Of course disruptive innovation has been massively overplayed as an idea, and the challenges Lepore poses to Christensen’s work deserve a thoughtful and honest response from the author. But whilst ‘disruption’ has undoubtedly become something of an unthinking ideological trope for the startup world, that does not mean that some of the theory’s basic ideas are wrong. For me, it is less about the inexorable march of progress in business than it is about understanding a basic feature of evolution: if you over-optimise for the the past and lack decent predators, then you become lazy and myopic and ripe for disruption, often by a smaller creature that can solve the problems of your environment in a totally different way. In business, I don’t think many people would doubt that this helps explain both the rise of the pocket calculator, the LCD screen, online music, etc; and, at the same time, the failure of previously successful firms such as Kodak and Nokia.
I am uncomfortable with the fetishisation of ‘disruption’, partly because disruption is often negative and partly because it is often conflated with destruction rather than improvement. But I do believe it is important to be open to change, and that is something that the intellectual elite of quality journalism has failed to do – they have taken their privileged societal role for granted, which is partly why less socially-valuable challengers have found such easy pickings. And let’s be honest, whether we are talking about the massively loss-making Guardian in the UK or the reliance of newspapers in the United States on rich proprietors who saw newspaper ownership as a status symbol, there is work to be done if quality reporting is to find a sustainable role in the future.
Rather than focus only on sites like Upworthy and Buzzfeed, it is worth looking at what Vice, Matter and a host of smaller niche online publications are doing in an attempt to solve this problem. The future may yet provide new opportunities for quality work.
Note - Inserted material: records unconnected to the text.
-- ==== Sys2Proof/Certificates/Slice0/Obligations.lean ====
section
/-!
DEFINITION. The statements about the model, each a proposition over all states and operands it names.
-/
open Sys2Proof Sys2Proof.Machine

/-! ### The queue and the invariant -/

/-- A step takes the command at the front of the queue and answers what that command does with the rest of the queue. -/
def Obligations.StepRunsFront : Prop :=
  ∀ (s : State) (c : Instr) (cs : List Instr), step { s with pending := c :: cs } = exec c { s with pending := cs }

/-- On an empty queue one period of the 250 MHz counter clock passes (the model's choice, log entry 1): the elapsed count advances by one, and
the time value, in units of 2^-32 ns, by ADDEND once the time base has been started, else not at all (R396, R398, R401). The memories of the clusters keep
their contents; a word may come to hold an error in one bit or in two (R165, a free value: log entry 133), and nothing else of a cluster
changes. -/
def Obligations.IdleStepCountsOnePeriod : Prop :=
  ∀ s : State, let time (x : TimeBase) : Nat := (x.sec * 1000000000 + x.ns) * 4294967296 + x.frac
    s.pending = [] → ∃ t, step s = .next t ∧ t.tb.cnt = s.tb.cnt + 1 ∧ t.pending = [] ∧
      time t.tb = time s.tb + (if s.started then s.addend else 0) ∧ t.tb.ns < 1000000000 ∧ t.tb.frac < 4294967296 ∧
      t = { s with regs := t.regs, tb := t.tb, elems := t.elems } ∧
      OnlyRegs s t [Reg.PAIR_DRILL_AGE, Reg.TB_RTC_SEC_LO, Reg.TB_RTC_SEC_HI] ∧
      (∀ c, t.elem c = { s.elem c with errs := (t.elem c).errs }) ∧
      (∀ c key, t.upset c key = s.upset c key ∨ (memKeyOk c key = true ∧ (t.upset c key = 1 ∨ t.upset c key = 2)))

/-- The canonical form of the word map and of MRAM holds after reset.
The form is the model's own (log entry 5 names what an unlisted byte reads as). -/
def Obligations.MemoryWellFormedAtReset : Prop := Memory.wf State.reset = true

/-- Every step keeps the canonical form of the word map and of MRAM and takes exactly one command off the queue.
The form and the queue are the model's own (log entries 4 and 5). -/
def Obligations.StepKeepsMemoryAndQueue : Prop :=
  ∀ s t : State, step s = .next t → (Memory.wf s = true → Memory.wf t = true) ∧ t.pending = s.pending.tail

/-- No step of the device stops: every command answers a next state in every state.
The model has no stop of its own (its choice, log entry 139). -/
def Obligations.EveryStepAnswers : Prop := ∀ s : State, SafeStep s

/-! ### Instruction words -/

/-- The word of a well-formed command that executes an instruction is decoded on the profile of its core as that command. -/
def Obligations.WalsoDecodesItsWord : Prop :=
  ∀ (i : Instr) (k : CoreId) (w : Word), i.walsoWord = some (k, w) → i.wf = true → walsoDecode k w = some i

/-- What a word decodes to has that word: no bit of the encoding is dropped. -/
def Obligations.WalsoWordOfDecoded : Prop :=
  ∀ (k : CoreId) (w : Word) (i : Instr), walsoDecode k w = some i → i.walsoWord = some (k, w)

/-- A word decodes on a profile exactly when decoding it raises no cause there (R192). -/
def Obligations.WalsoDecodesLegalWords : Prop :=
  ∀ (k : CoreId) (w : Word), (walsoDecode k w).isSome = (wCause k.prof w).isNone

/-! ### Executing a word -/

/-- A core that does not run, or sleeps in WFI, executes nothing: the command changes nothing (R159, R226; the model's reading, log
entries 40 and 48). A
word whose predicate is false issues and changes no register, no memory and no other core (R161). An instruction that would issue at or after the
deadline never issues: the core stops late and keeps every register (R178). A double-bit error of the word an element core fetches stops every
instruction with cause 8 at the word, and a single-bit error is corrected, counted and recorded before the instruction executes (R165, R179).
It rests on the model's reading in log entry 133. -/
def Obligations.WalsoIssueRules : Prop :=
  (∀ (i : Instr) (k : CoreId) (w : Word) (s : State), i.walsoWord = some (k, w) → ¬ s.Awake k → exec i s = .next s) ∧
  (∀ (i : Instr) (k : CoreId) (w : Word) (s : State), i.walsoWord = some (k, w) → s.Reaches k w → ¬ s.Takes k w →
    ∃ t, exec i s = .next t ∧ OnlyCore s t k ∧ WritesNone s t k ∧ (t.core k.num).run = .active) ∧
  (∀ (i : Instr) (k : CoreId) (w : Word) (s : State) (b : Nat), i.walsoWord = some (k, w) → s.Awake k → (s.core k.num).pc < s.codeLimit k →
    s.fetchUpset k ≠ 2 → wCause k.prof w = none → s.budget k = some b → b ≤ s.issueCycle k w →
    ∃ t, exec i s = .next t ∧ OnlyCore s t k ∧ KeepsG s t k ∧ KeepsZ s t k ∧ KeepsP s t k ∧
      (t.core k.num).fstat = (s.core k.num).fstat ∧ (t.core k.num).pc = (s.core k.num).pc ∧ (t.core k.num).run = .late) ∧
  (∀ (i : Instr) (c : Fin 16) (w : Word) (s : State) (b : Nat), let k := CoreId.elem c
    i.walsoWord = some (k, w) → s.Awake k → (s.core c.val).pc < s.codeLimit k → s.budget k = some b →
    (s.fetchUpset k = 2 → (s.timing k).cyc < b → ∃ t, exec i s = .next t ∧ (t.core c.val).run = .faulted ∧
      t.rd (Reg.CORE_FAULT c.val) = w32 (8 * 0x1000000 + (s.core c.val).pc % 16384) ∧ t.rd (Reg.CORE_FADDR c.val) = 0 ∧
      t.bit (Reg.CORE_STAT c.val) 9 = true ∧ t.bit Reg.INT_STAT_LO c.val = true ∧ KeepsG s t k ∧ KeepsZ s t k ∧ KeepsP s t k ∧
      t.elems = s.elems ∧ t.mram = s.mram) ∧
    (s.fetchUpset k = 1 → wCause k.prof w = none → s.issueCycle k w < b → ¬ s.Takes k w → ∃ t, exec i s = .next t ∧ WritesNone s t k ∧
      (t.core c.val).run = .active ∧ t.fld (Reg.CORE_ECC c.val) 31 16 = min 65535 (s.fld (Reg.CORE_ECC c.val) 31 16 + 1) ∧
      t.fld (Reg.CORE_ECC c.val) 15 0 = s.fld (Reg.CORE_ECC c.val) 15 0 ∧ t.bit Reg.INT_STAT_LO c.val = true ∧
      t.elem c.val = { s.elem c.val with eccI := (s.elem c.val).eccI + 1 }))

/-- The integer instructions write their result into g[rd], g0 excepted, set no flag and change nothing else (R159, R194, R195).
It rests on the model's reading in log entry 39. -/
def Obligations.WalsoIntegerResults : Prop :=
  ∀ (s : State) (k : CoreId) (pn : Bool) (ps : Fin 8) (rd ra rb : BitVec 5) (fn : BitVec 7) (imm : BitVec 12) (u : BitVec 17),
    let G (i : Instr) (w v : Word) : Prop := s.Runs k w → ∃ t, exec i s = .next t ∧ WritesG s t k rd.toNat v 0
    let a := s.gr k ra.toNat
    let b := s.gr k rb.toNat
    G (.alu k pn ps rd ra rb fn) (encR 0x01 pn ps rd ra rb fn) (aluOp fn.toNat a b) ∧
    G (.addi k pn ps rd ra imm) (encI 0x02 pn ps rd ra imm) (a + imm.signExtend 32) ∧
    G (.andi k pn ps rd ra imm) (encI 0x03 pn ps rd ra imm) (a &&& imm.zeroExtend 32) ∧
    G (.ori k pn ps rd ra imm) (encI 0x04 pn ps rd ra imm) (a ||| imm.zeroExtend 32) ∧
    G (.xori k pn ps rd ra imm) (encI 0x05 pn ps rd ra imm) (a ^^^ imm.zeroExtend 32) ∧
    G (.shi k pn ps rd ra imm) (encI 0x06 pn ps rd ra imm) (shiOp (imm.toNat / 1024) (imm.toNat % 32) a) ∧
    G (.movl k pn ps rd u) (encU 0x07 pn ps rd u) (u.zeroExtend 32) ∧
    G (.movh k pn ps rd u) (encU 0x08 pn ps rd u) (putField (s.gr k rd.toNat) 31 17 u.toNat)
Ironically, quality journalism is a great example of the kind of business that internet guru Tim O’Reilly used to urge us to create – one that ‘creates more value than it captures.’ This is, incidentally, at the heart of the fairness argument made by Axel Springer’s Mathias Döpfner in his fascinating tussle with Google in Europe. Without the mainstream media, of course, a great deal of social media chatter would not exist. But more importantly, nor would modern society or democracy. The problem is that MSM consumes cash and produces social value, but as we are seeing with the generosity of people on Kickstarter and crowdfunding platforms, even this might not be an impossible problem to solve.
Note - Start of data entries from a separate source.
-- ==== Sys2Proof/Laws/Frame/Can.lean ====
section
/-!
SUPPORT. Frames of the operations of Machine/Can.lean: the fields each can change, as a mask.
-/
set_option linter.unusedTactic false
set_option linter.unreachableTactic false
namespace Sys2Proof.Machine
open Sys2Proof

theorem State.canIdle_ag (s : State) (c : Nat) : Agree 1 s (State.canIdle s c) := by
  unfold State.canIdle
  repeat' (with_reducible first | assumption | apply Agree.refl | intro _ | apply Agree.ite | apply Agree.whenI | apply Agree.then (k := State.putBit_ag _ _ _ _) | decide)

theorem State.canFlag_ag (s : State) (c i : Nat) : Agree 513 s (State.canFlag s c i) := by
  unfold State.canFlag
  repeat' (with_reducible first | assumption | apply Agree.refl | intro _ | (extract_lets +onlyGivenNames x; first | (refine (fun (_ : Agree 513 s x) => ?_ : Agree 513 s x → _) ?_; clear_value x) | (refine (fun (_ : Agree 513 s x.1) => ?_ : Agree 513 s x.1 → _) ?_; clear_value x) | clear_value x) | subst x | apply Agree.ite | apply Agree.then (k := State.putBit_ag _ _ _ _) | apply Agree.then (k := State.irq_ag _ _) | decide | split)

theorem State.canLog_ag (s : State) (c code p0 p1 : Nat) : Agree 25089 s (State.canLog s c code p0 p1) := by
  unfold State.canLog
  repeat' (with_reducible first | assumption | apply Agree.refl | intro _ | apply Agree.then (k := State.irq_ag _ _) | apply Agree.then (k := State.log_ag _ _ _ _ _) | decide)

theorem State.canDeny_ag (s : State) (c off cause : Nat) : Agree 25089 s (State.canDeny s c off cause) := by
  unfold State.canDeny
  repeat' (with_reducible first | assumption | apply Agree.refl | intro _ | apply Agree.then (k := State.canFlag_ag _ _ _) | apply Agree.then (k := State.canLog_ag _ _ _ _ _) | decide)

theorem State.canDenyFree_ag (s : State) (c off : Nat) : Agree 25089 s (State.canDenyFree s c off) := by
  unfold State.canDenyFree
  repeat' (with_reducible first | assumption | apply Agree.refl | intro _ | apply Agree.then (k := State.canDeny_ag _ _ _ _) | decide)

theorem State.canLogState_ag (s : State) (c : Nat) : Agree 25089 s (State.canLogState s c) := by
  unfold State.canLogState
  repeat' (with_reducible first | assumption | apply Agree.refl | intro _ | apply Agree.then (k := State.canLog_ag _ _ _ _ _) | decide)

theorem State.setObj_ag (s : State) (c m st : Nat) : Agree 1 s (State.setObj s c m st) := by
  unfold State.setObj
  repeat' (with_reducible first | assumption | apply Agree.refl | intro _ | apply Agree.then (k := State.put_ag _ _ _ _ _) | apply Agree.then (k := State.putBit_ag _ _ _ _) | decide)

theorem State.setNew_ag (s : State) (c m : Nat) (b : Bool) : Agree 1 s (State.setNew s c m b) := by
  unfold State.setNew
  repeat' (with_reducible first | assumption | apply Agree.refl | intro _ | apply Agree.then (k := State.putBit_ag _ _ _ _) | decide)

theorem State.moveObjs_ag (s : State) (c a b : Nat) : Agree 1 s (State.moveObjs s c a b) := by
  unfold State.moveObjs
  repeat' (with_reducible first | assumption | apply Agree.refl | intro _ | apply Agree.foldl | apply Agree.then (k := State.setObj_ag _ _ _ _) | decide)

theorem State.canQueue_ag (s : State) (c m : Nat) : Agree 17179869185 s (State.canQueue s c m) := by
  unfold State.canQueue
  repeat' (with_reducible first | assumption | apply Agree.refl | intro _ | (extract_lets +onlyGivenNames x; first | (refine (fun (_ : Agree 17179869185 s x) => ?_ : Agree 17179869185 s x → _) ?_; clear_value x) | (refine (fun (_ : Agree 17179869185 s x.1) => ?_ : Agree 17179869185 s x.1 → _) ?_; clear_value x) | clear_value x) | subst x | apply Agree.ite | apply Agree.then (k := State.putBit_ag _ _ _ _) | apply Agree.then (k := State.count_ag _ _ _ _ _) | apply Agree.then (k := State.setCan_ag _ _ _) | apply Agree.then (k := State.setObj_ag _ _ _ _) | decide | split)

theorem State.objData_ag (s : State) (c m w : Nat) (v : Word) : Agree 17179869185 s (State.objData s c m w v) := by
  unfold State.objData
  repeat' (with_reducible first | assumption | apply Agree.refl | intro _ | apply Agree.ite | apply Agree.then (k := State.wr_ag _ _ _) | apply Agree.then (k := State.setCan_ag _ _ _) | decide | split)

theorem State.objFormat_ag (s : State) (c m : Nat) (f : CanFrame) : Agree 1 s (State.objFormat s c m f) := by
  unfold State.objFormat
  repeat' (with_reducible first | assumption | apply Agree.refl | intro _ | apply Agree.then (k := State.put_ag _ _ _ _ _) | decide)

theorem State.objStamp_ag (s : State) (c m sec ns : Nat) : Agree 1 s (State.objStamp s c m sec ns) := by
  unfold State.objStamp
  repeat' (with_reducible first | assumption | apply Agree.refl | intro _ | (extract_lets +onlyGivenNames x; first | (refine (fun (_ : Agree 1 s x) => ?_ : Agree 1 s x → _) ?_; clear_value x) | (refine (fun (_ : Agree 1 s x.1) => ?_ : Agree 1 s x.1 → _) ?_; clear_value x) | clear_value x) | subst x | apply Agree.iteP | apply Agree.then (k := State.wr_ag _ _ _) | decide | split)

theorem State.canErrCount_ag (s : State) (c : Nat) (why : CanErr) : Agree 513 s (State.canErrCount s c why) := by
  unfold State.canErrCount
  repeat' (with_reducible first | assumption | apply Agree.refl | intro _ | apply Agree.then (k := State.count_ag _ _ _ _ _) | apply Agree.then (k := State.canFlag_ag _ _ _) | decide | split)

theorem State.objFail_ag (s : State) (c m cause : Nat) : Agree 17179894273 s (State.objFail s c m cause) := by
  unfold State.objFail
  repeat' (with_reducible first | assumption | apply Agree.refl | intro _ | (extract_lets +onlyGivenNames x; first | (refine (fun (_ : Agree 17179894273 s x) => ?_ : Agree 17179894273 s x → _) ?_; clear_value x) | (refine (fun (_ : Agree 17179894273 s x.1) => ?_ : Agree 17179894273 s x.1 → _) ?_; clear_value x) | clear_value x) | subst x | apply Agree.then (k := State.put_ag _ _ _ _ _) | apply Agree.then (k := State.setCan_ag _ _ _) | apply Agree.then (k := State.canFlag_ag _ _ _) | apply Agree.then (k := State.canLog_ag _ _ _ _ _) | apply Agree.then (k := State.setObj_ag _ _ _ _) | decide)

theorem State.canEndFrame_ag (s : State) (c : Nat) : Agree 17179869185 s (State.canEndFrame s c) := by
  unfold State.canEndFrame
  repeat' (with_reducible first | assumption | apply Agree.refl | intro _ | (extract_lets +onlyGivenNames x; first | (refine (fun (_ : Agree 17179869185 s x) => ?_ : Agree 17179869185 s x → _) ?_; clear_value x) | (refine (fun (_ : Agree 17179869185 s x.1) => ?_ : Agree 17179869185 s x.1 → _) ?_; clear_value x) | clear_value x) | subst x | apply Agree.foldl | apply Agree.then (k := State.wr_ag _ _ _) | apply Agree.then (k := State.putBit_ag _ _ _ _) | apply Agree.then (k := State.setCan_ag _ _ _) | decide | split)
In attacking the messenger – somewhat mischievously at times, such as when citing the collateralisation of debt that led to the financial crash as an example of disruptive innovation (it was more like wilful deception) – Lepore misses some of the value Christensen’s thinking beyond the ‘Innovator’s Dilemma’. For too long, businesses (mainstream media included) have responded to changing circumstances with a combination of financial belt-tightening and minor efficiency innovations, but as Christensen argued when I watched him speak in London last year, firms should ideally look beyond the short-termism of financial management models and create the kinds of empowering innovations that can bring about new products or take existing ideas into new markets. Steve Denning recently expanded on this idea in Forbes. Ironically, given Christensen’s theory, this longer-term approach to business is often characteristic of some of the oldest and most succesful companies in the world today.
In our work, which is about bringing together the energy for change and innovation potential of startups with the experience, skill and scale of established firms, we would never say “CHANGE OR DIE!” Instead, we provide rational arguments for faster, more imaginative change to organisations who for quite understandable reasons are motivated to continue doing what has made them successful in the past. Ideology is a distortion and should play no part in this – if we cannot make a reasoned case for change, then we will not succeed.
If you haven’t read Jill Lepore’s piece yet, it is very good and we need more critical thinking like this in both business and technology.